My son Evan Cudworth “levantating”

To this day, I realize that ADHD impinges on my ability to grasp certain kinds of material. That has cost me jobs, money, and even relationships. While I pride myself on paying attention to friends and family, sometimes I miss what people really want from me. There is considerable pain that comes with that gap in action and understanding.

Coming to grips with the impact of ADHD is not an easy thing.

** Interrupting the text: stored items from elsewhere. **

/-! #### flagRefused -/

@[simp] theorem State.flagRefused_table (s : State) : s.flagRefused.table = s.table := rfl
@[simp] theorem State.flagRefused_pwq (s : State) : s.flagRefused.pwq = s.pwq := rfl
@[simp] theorem State.flagRefused_slot (s : State) : s.flagRefused.slot = s.slot := rfl
@[simp] theorem State.flagRefused_lineset (s : State) : s.flagRefused.lineset = s.lineset := rfl
@[simp] theorem State.flagRefused_master (s : State) : s.flagRefused.master = s.master := rfl
@[simp] theorem State.flagRefused_stall (s : State) : s.flagRefused.stall = s.stall := rfl
@[simp] theorem State.flagRefused_faults (s : State) : s.flagRefused.faults = s.faults := rfl
@[simp] theorem State.flagRefused_inb (s : State) : s.flagRefused.inb = s.inb := rfl
@[simp] theorem State.flagRefused_outb (s : State) : s.flagRefused.outb = s.outb := rfl
@[simp] theorem State.flagRefused_stream (s : State) : s.flagRefused.stream = { s.stream with refused := true } := rfl
@[simp] theorem State.flagRefused_settings (s : State) : s.flagRefused.settings = s.settings := rfl
@[simp] theorem State.flagRefused_events (s : State) : s.flagRefused.events = s.events := rfl
@[simp] theorem State.flagRefused_power (s : State) : s.flagRefused.power = s.power := rfl
@[simp] theorem State.flagRefused_pins (s : State) : s.flagRefused.pins = s.pins := rfl
@[simp] theorem State.flagRefused_now (s : State) : s.flagRefused.now = s.now := rfl
@[simp] theorem State.flagRefused_hostReply (s : State) : s.flagRefused.hostReply = s.hostReply := rfl
@[simp] theorem State.flagRefused_pending (s : State) : s.flagRefused.pending = s.pending := rfl

/-! #### flagDropped -/

@[simp] theorem State.flagDropped_table (s : State) : s.flagDropped.table = s.table := rfl
@[simp] theorem State.flagDropped_pwq (s : State) : s.flagDropped.pwq = s.pwq := rfl
@[simp] theorem State.flagDropped_slot (s : State) : s.flagDropped.slot = s.slot := rfl
@[simp] theorem State.flagDropped_lineset (s : State) : s.flagDropped.lineset = s.lineset := rfl
@[simp] theorem State.flagDropped_master (s : State) : s.flagDropped.master = s.master := rfl
@[simp] theorem State.flagDropped_stall (s : State) : s.flagDropped.stall = s.stall := rfl
@[simp] theorem State.flagDropped_faults (s : State) : s.flagDropped.faults = s.faults := rfl
@[simp] theorem State.flagDropped_inb (s : State) : s.flagDropped.inb = s.inb := rfl
@[simp] theorem State.flagDropped_outb (s : State) : s.flagDropped.outb = s.outb := rfl
@[simp] theorem State.flagDropped_stream (s : State) : s.flagDropped.stream = { s.stream with dropped := true } := rfl
@[simp] theorem State.flagDropped_settings (s : State) : s.flagDropped.settings = s.settings := rfl
@[simp] theorem State.flagDropped_events (s : State) : s.flagDropped.events = s.events := rfl
@[simp] theorem State.flagDropped_power (s : State) : s.flagDropped.power = s.power := rfl
@[simp] theorem State.flagDropped_pins (s : State) : s.flagDropped.pins = s.pins := rfl
@[simp] theorem State.flagDropped_now (s : State) : s.flagDropped.now = s.now := rfl
@[simp] theorem State.flagDropped_hostReply (s : State) : s.flagDropped.hostReply = s.hostReply := rfl
@[simp] theorem State.flagDropped_pending (s : State) : s.flagDropped.pending = s.pending := rfl

/-! #### damage -/

@[simp] theorem State.damage_table (s : State) : s.damage.table = s.table := rfl
@[simp] theorem State.damage_pwq (s : State) : s.damage.pwq = s.pwq := rfl
@[simp] theorem State.damage_slot (s : State) : s.damage.slot = s.slot := rfl
@[simp] theorem State.damage_lineset (s : State) : s.damage.lineset = s.lineset := rfl
@[simp] theorem State.damage_master (s : State) : s.damage.master = s.master := rfl
@[simp] theorem State.damage_stall (s : State) : s.damage.stall = s.stall := rfl
@[simp] theorem State.damage_faults (s : State) : s.damage.faults = s.faults := rfl
@[simp] theorem State.damage_inb (s : State) : s.damage.inb = { s.inb with damaged := true } := rfl
@[simp] theorem State.damage_outb (s : State) : s.damage.outb = s.outb := rfl
@[simp] theorem State.damage_stream (s : State) : s.damage.stream = s.stream := rfl
@[simp] theorem State.damage_settings (s : State) : s.damage.settings = s.settings := rfl
@[simp] theorem State.damage_events (s : State) : s.damage.events = s.events := rfl
@[simp] theorem State.damage_power (s : State) : s.damage.power = s.power := rfl
@[simp] theorem State.damage_pins (s : State) : s.damage.pins = s.pins := rfl
@[simp] theorem State.damage_now (s : State) : s.damage.now = s.now := rfl
@[simp] theorem State.damage_hostReply (s : State) : s.damage.hostReply = s.hostReply := rfl
@[simp] theorem State.damage_pending (s : State) : s.damage.pending = s.pending := rfl

/-! #### flagIndexRefused -/

@[simp] theorem State.flagIndexRefused_table (s : State) : s.flagIndexRefused.table = s.table := rfl
@[simp] theorem State.flagIndexRefused_pwq (s : State) : s.flagIndexRefused.pwq = s.pwq := rfl
@[simp] theorem State.flagIndexRefused_slot (s : State) : s.flagIndexRefused.slot = s.slot := rfl
@[simp] theorem State.flagIndexRefused_lineset (s : State) : s.flagIndexRefused.lineset = s.lineset := rfl
@[simp] theorem State.flagIndexRefused_master (s : State) : s.flagIndexRefused.master = s.master := rfl
@[simp] theorem State.flagIndexRefused_stall (s : State) : s.flagIndexRefused.stall = s.stall := rfl
@[simp] theorem State.flagIndexRefused_faults (s : State) : s.flagIndexRefused.faults = s.faults := rfl
@[simp] theorem State.flagIndexRefused_inb (s : State) : s.flagIndexRefused.inb = s.inb := rfl
@[simp] theorem State.flagIndexRefused_outb (s : State) : s.flagIndexRefused.outb = s.outb := rfl
@[simp] theorem State.flagIndexRefused_stream (s : State) :
    s.flagIndexRefused.stream = { s.stream with indexRefused := true } := rfl
@[simp] theorem State.flagIndexRefused_settings (s : State) : s.flagIndexRefused.settings = s.settings := rfl
@[simp] theorem State.flagIndexRefused_events (s : State) : s.flagIndexRefused.events = s.events := rfl
@[simp] theorem State.flagIndexRefused_power (s : State) : s.flagIndexRefused.power = s.power := rfl
@[simp] theorem State.flagIndexRefused_pins (s : State) : s.flagIndexRefused.pins = s.pins := rfl
@[simp] theorem State.flagIndexRefused_now (s : State) : s.flagIndexRefused.now = s.now := rfl
@[simp] theorem State.flagIndexRefused_hostReply (s : State) : s.flagIndexRefused.hostReply = s.hostReply := rfl
@[simp] theorem State.flagIndexRefused_pending (s : State) : s.flagIndexRefused.pending = s.pending := rfl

While forgiving yourself is a direct process, and dealing with the inevitable outcomes of an inherent mental condition is vital, seeking forgiveness from others isn’t an easy task. All we can do is keep trying.

In the meantime, I pat my pockets whenever I go out the door. To that end, I am vigilant about ADHD. I also remarried and my wife Sue looks at me differently than anyone I’ve ever known. An occasional “forget” is no big deal to her. Lacking that pressure, I seem to forget less than ever as a result. A hard-headed woman is a good thing to find. I’ve been blessed in life with a couple of them.